The base fluid according to any of the stimulation fluids can
include water. The water according to any embodiment can be
selected from the group consisting of freshwater, brackish water,
saltwater, produced water, and any combination thereof. The base
fluid can include dissolved solids, for example, water-soluble
salts. The salt can be selected from the group consisting of sodium
chloride, calcium chloride, calcium bromide, potassium chloride,
potassium bromide, magnesium chloride, sodium bromide, cesium
formate, cesium acetate, and any combination thereof. The total
dissolved solids in the base fluid according to any of the
stimulation fluids can be in the range from 500 to 300,000 mg/L of
the water.
[0027] The fracturing fluid can also include proppant. In a
fracture acidizing operation, the acidizing fluid can also include
proppant. As used herein, the term "proppant" means a multitude of
solid, insoluble particles. The proppant can be naturally
occurring, such as sand, or synthetic, such as a high-strength
ceramic. Suitable proppant materials include, but are not limited
to, sand (silica), walnut shells, sintered bauxite, glass beads,
plastics, nylons, resins, other synthetic materials, and ceramic
materials. Mixtures of different types of proppant can be used as
well. The concentration of proppant in a fracturing fluid can be in
any concentration known in the art, and preferably will be in the
range of from about 0.01 kilograms to about 3 kilograms of proppant
per liter of the base fluid (about 0.1 lb/gal to about 25 lb/gal).

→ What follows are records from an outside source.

-- ==== Sys2Proof/Machine/Trunk.lean ====
section
/-!
DEFINITION. Trunk frames as they arrive (R408, R409), keying (R413, R431), heartbeats (R415), mirroring and its
acknowledgement (R417 to R421), and the epochs that go round the ring (R427 to R430).
-/
namespace Sys2Proof.Machine
open Sys2Proof

/-! ### Arrival (R408, R409) -/

/-- A trunk message: its header (Table 16.2) and payload. -/
structure TrkMsg where
  version : Nat
  typ : Nat
  len : Nat
  ringId : Nat
  src : Nat
  dst : Nat
  ttl : Nat
  flags : Nat
  lseq : Nat
  payload : Bytes
  deriving DecidableEq, Repr

/-- The message that the bytes behind EtherType 0x88B5 spell. -/
def parseTrk (b : Bytes) : TrkMsg where
  version := natAt b 0
  typ := natAt b 1
  len := leAt b 2 2
  ringId := leAt b 4 4
  src := natAt b 8
  dst := natAt b 9
  ttl := natAt b 10
  flags := natAt b 11
  lseq := leAt b 12 4
  payload := b.drop 16

/-- The listed TYPEs (Table 16.3). -/
def trkTypes : List Nat := [0x01, 0x02, 0x10, 0x20, 0x21, 0x22, 0x23, 0x30, 0x31, 0x40, 0x41, 0x50, 0x51]

/-- The length of the kind data of EPOCH_PREPARE (Table 16.7, R414). -/
def kindLen (kind : Nat) : Nat := [40, 12, 1].getD kind 0

/-- The payload has the fixed length of its TYPE (Table 16.3); MIRROR has none. -/
def trkLenOk (typ : Nat) (p : Bytes) : Bool :=
  if typ = 0x20 then true
  else if typ = 0x30 then decide (natAt p 0 ≤ 2) && p.length == 24 + kindLen (natAt p 0)
  else p.length == (if typ = 0x01 then 6461 else if typ = 0x02 then 6365 else if typ = 0x10 then 36 else if typ = 0x21 then 4
    else if typ = 0x22 ∨ typ = 0x23 then 24 else if typ = 0x31 then 16 else if typ = 0x40 then 40 else if typ = 0x41 then 3349
    else if typ = 0x50 then 16 else if typ = 0x51 then 9 else p.length)

/-- The key under which a received AN is accepted: the one in use, the next ring key once prepared, and the old one for as long
as it is kept (R427). -/
def State.rxKey (s : State) (west : Bool) (an : Nat) : Option Bytes :=
  let l := s.trkLink west
  if an = l.an then some (s.trkKey west)
  else if an = (l.an + 1) % 4 ∧ l.nextKey ≠ [] then some l.nextKey
  else if an = (l.an + 3) % 4 ∧ l.oldKey ≠ [] then some l.oldKey
  else none

/-- The 64-bit PN that 32 received bits stand for, next to the lowest acceptable one (IEEE 802.1AE XPN). -/
def fullPn (low next : Nat) : Nat :=
  let hi := next / 2 ^ 32
  if next % 2 ^ 32 ≤ low then hi * 2 ^ 32 + low
  else if next % 2 ^ 32 < 2 ^ 31 then hi * 2 ^ 32 + low
  else if low < 2 ^ 31 then (hi + 1) * 2 ^ 32 + low
  else hi * 2 ^ 32 + low

/-- What is behind the SecTAG of a protected frame, opened, and the state that has noted its PN; none when its ICV fails or its
number is not in strict order (R408). -/
def State.trkOpen (s : State) (west : Bool) (f : Bytes) : Option (Bytes × State) :=
  let l := s.trkLink west
  let an := natAt f 14 % 4
  let sl := natAt f 15 % 64
  let pn := fullPn (beAt f 16 4) (l.rxPn.getD an 1)
  let n := if sl = 0 then f.length - 44 else sl
  let port := if west then 1 else 2
  match s.rxKey west an with
  | none => none
  | some key =>
    let iv := trunkIv key port pn
    let ct := slice f 28 (n + 16)
    let sci := slice f 6 6 ++ toBE 2 port
    if l.keyed && decide (44 + n ≤ f.length) && slice f 20 8 == sci && gcmOk key iv (f.take 28) ct &&
        decide (l.rxPn.getD an 1 ≤ pn) then
      some (gcmOpen key iv (f.take 28) ct, s.modLink west fun l => { l with rxPn := l.rxPn.set an (pn + 1) })
    else none

/-- The body of a received frame behind its Ethernet header: protected, or, of a HELLO or HELLO_ACK alone, in the clear. -/
def State.trkBody (s : State) (west : Bool) (f : Bytes) : Option (Bytes × State) :=
  if beAt f 12 2 = 0x88E5 then s.trkOpen west f
  else if beAt f 12 2 = 0x88B5 ∧ (natAt f 15 = 1 ∨ natAt f 15 = 2) then some (f.drop 12, s)
  else none

/-- A message is relayed on the other link with its TTL lowered; one at 0 is dropped (Table 16.2, R409). -/
def State.trkRelay (s : State) (west : Bool) (m : TrkMsg) : State :=
  let out := !west
  if m.ttl = 0 ∨ (s.trkLink out).keyed = false then s
  else
    let h := [BitVec.ofNat 8 m.version, BitVec.ofNat 8 m.typ] ++ toLE 2 m.payload.length ++ toLE 4 m.ringId ++
      [BitVec.ofNat 8 m.src, BitVec.ofNat 8 m.dst, BitVec.ofNat 8 (m.ttl - 1), BitVec.ofNat 8 m.flags] ++ toLE 4 m.lseq
    s.trkFrame out false (h ++ m.payload)

/-- A trunk frame has come in: a PTP event message leaves its capture record (R376), and a protected frame passes the pipelines (R409). -/
def State.trkNoted (s : State) (west : Bool) (f : Bytes) : State :=
  let s := s.captureOf f (s.ingressStamp (if west then 9 else 8)) s.qualityCode none (if west then 0x21 else 0x20) false
  if beAt f 12 2 = 0x88E5 then s.cipherPass false (f.length - 28) else s
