-- ==== Sys2Proof/Machine/Startup.lean ====
section
/-!
DEFINITION. What ends during start-up: the pairs' tests with their second round (R191 to R193), conditioned blocks (R183), HBM training (R481,
R482), and the known-answer tests of engines and pipelines, in boot (R65) and in service.
-/
namespace Sys2Proof.Machine
open Sys2Proof

/-! ### Entropy -/

/-- BLOCK_CONDITIONED: the next 1,024 raw bits make a block, which goes where R190 and R192 send it (R183). -/
def execBlockConditioned (s : State) : Answer :=
  answer s <|
    if s.rng.running = true ∧ 1024 ≤ s.rng.raw.length then
      let block := sha3_256 (bitBytes 128 (s.rng.raw.take 1024) ++ toLE 8 s.rng.ctr)
      let s := s.modRng fun r => { r with raw := r.raw.drop 1024, ctr := r.ctr + 1 }
      ((s.modReg Reg.rngBlockCount (· + 1)).fitFills.deliver block).continueBoot
    else s

/-- The RNG_PAIR_RESTORE entries of a pair end with its test (R201). -/
def State.endRestores (s : State) (n : Nat) (pass : Bool) : State :=
  let mine := s.rng.restores.filter fun r => r.pair == n
  let s := s.modRng fun r => { r with restores := r.restores.filter fun r => r.pair != n }
  mine.foldl (fun s r =>
    if r.aborted then s.complete r.slot St.aborted 0 []
    else if pass then s.complete r.slot St.ok 0 [] else s.complete r.slot St.entropyFault 0x63 []) s

/-- The TAG of the RNG_PAIR_RESTORE whose test of a pair runs; 0 where none asked for it (R266). -/
def State.restoreTag (s : State) (n : Nat) : Nat := match s.rng.restores.find? fun r => r.pair == n with
  | some r => s.tagOf r.slot
  | none => 0

/-- A pair passes and enters service with its failure bits clear, or stays out (R191). -/
def State.pairTested (s : State) (n : Nat) (pass : Bool) : State :=
  let s := s.modPair n fun _ => { inService := pass }
  let bits := bit32 (8 + n) ||| bit32 (16 + n) ||| bit32 (24 + n)
  if pass then s.modReg Reg.rngPairState (clearBits · bits)
  else (s.raise Reg.rngPairState (bit32 (8 + n))).log { time := 0, code := 0x0601, tag := s.restoreTag n, object := n, detail := 2 }

/-- No pair passed (R193): logged; on leaving P3, ENTROPY_FAULT takes force, and gating ends once a pair is restored. -/
def State.noPair (s : State) (why : StartKind) : State :=
  let s := (s.logEvent 0x0603 0 0).modRng fun r => { r with start := none }
  if why = .leaveP3 then (s.modRng fun r => { r with waived := true }).armEntropy else s

/-- Every pair has ended its test: failed pairs are tested once more while fewer than the floor passed; after that the start-up goes on from
the pairs in service, or none passed (R193). -/
def State.endRound (s : State) (why : StartKind) : State :=
  let r := s.rng
  if s.minPairs ≤ r.count then s
  else if r.round = 1 then
    let again (p : Pair) : Pair := if p.inService then p else { starting := some 0 }
    s.modRng fun r => { r with round := 2, pairs := r.pairs.map again }
  else if r.count = 0 then s.noPair why
  else s.modRng fun r => { r with waived := true }

/-- STARTUP_TEST_END: a pair has taken its 2,048 samples (R191, R193). -/
def execStartupTestEnd (pair : Nat) (s : State) : Answer :=
  answer s <| match s.rng.pairs[pair]? with
  | none => s
  | some p =>
    if 2048 ≤ p.starting.getD 0 then
      let pass := !p.suFailed
      let s := (s.pairTested pair pass).endRestores pair pass
      let s := match s.rng.start with
        | some why => if s.rng.pairs.all (·.starting.isNone) then s.endRound why else s
        | none => s
      s.checkFault.tryReady.continueBoot
    else s

/-! ### HBM training -/

/-- One stack's training has ended: trained at the first or the second attempt, or failed (R482). -/
def State.stackTrained (s : State) (i : Nat) (first second : Bool) : State :=
  let s := s.modMem fun m => { m with hbm := m.hbm.modify i fun (x : Stack) => { x with
    trained := first || second, trainFail := !first && !second, fails := b2n (!first) + b2n (!first && !second) } }
  if first || second then s else (s.raise Reg.memEvent 2).logEvent 0x5002 i 0

/-- HBM_TRAINING_DONE: which stacks passed at the first and which at the second attempt (R481, R482). Training takes place once, after a cold
reset. -/
def execHbmTrainingDone (first second : BitVec 4) (s : State) : Answer :=
  let training := (s.lcs.phase == .rom || s.lcs.phase == .resuming || s.lcs.phase == .waiting) &&
    s.mem.hbm.all fun (x : Stack) => !x.trained && !x.trainFail
  answer s <|
    if training then
      ((List.range 4).foldl (fun (s : State) i => s.stackTrained i (bitOf first.toNat i) (bitOf second.toNat i)) s).continueBoot
    else s

/-! ### Known-answer tests -/

/-- Step 11 ends once no test of it is outstanding. -/
def State.katEnds (s : State) : State := if s.lcs.katEngines = [] ∧ s.lcs.katPipes = [] then s.bootDone else s

/-- The test of an engine in step 11 ends; a failed engine is fenced, and boot continues (R65). -/
def State.katEngine (s : State) (engine : Nat) (pass : Bool) : State := match s.engine engine with
  | some g =>
    if s.lcs.katEngines.contains engine then
      let s := s.modLcs fun l => { l with katEngines := l.katEngines.filter (· != engine) }
      let s := s.setReg Reg.fgsStStatus (BitVec.ofNat 32 (engine + 65536 * b2n pass))
      (if pass then s else s.katFail engine g.kind).katEnds
    else s
  | none => s

/-- SELFTEST_DONE: an engine's known-answer test ends, in step 11 of boot or in service (R65, R106). -/
def execSelftestDone (engine : Nat) (pass : Bool) (s : State) : Answer :=
  answer s (if s.lcs.phase = .testing then s.katEngine engine pass else s.testEnds engine pass)

/-- The test of a pipeline in step 11 ends. -/
def State.katPipe (s : State) (pipe : Nat) (pass : Bool) : State :=
  if s.lcs.katPipes.contains pipe then
    let s := s.modLcs fun l => { l with katPipes := l.katPipes.filter (· != pipe) }
    (if pass then s else s.pipeFail pipe).katEnds
  else s

/-- PIPELINE_SELFTEST: a pipeline's known-answer test ends, in step 11 of boot or in its period (R65, R359). -/
def execPipelineSelftest (pipe : Nat) (result : Option Bool) (s : State) : Answer :=
  answer s <|
    if s.lcs.phase = .testing then match result with
      | some b => s.katPipe pipe b
      | none => s
    else if s.lcs.phase = .done then s.pipeTested pipe result
    else s

end Sys2Proof.Machine
end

The size, sphericity, and strength of the proppant can be selected
based on the actual subterranean formation conditions to be
encountered during the fracturing operation.
[0028] Any of the stimulation fluids can be pumped at a desired
flow rate and pressure. The fracturing fluid is preferably pumped
at a flow rate and pressure that is above the fracture pressure of
the subterranean formation in order to create or enhance one or
more fractures. In an embodiment, the fracturing fluid can be
pumped at a flow rate of less than 60 barrels per minute "bpm." The
fracturing fluid can include a cross-linked polymer. The
cross-linked polymer can be a viscosifying agent or gelling agent.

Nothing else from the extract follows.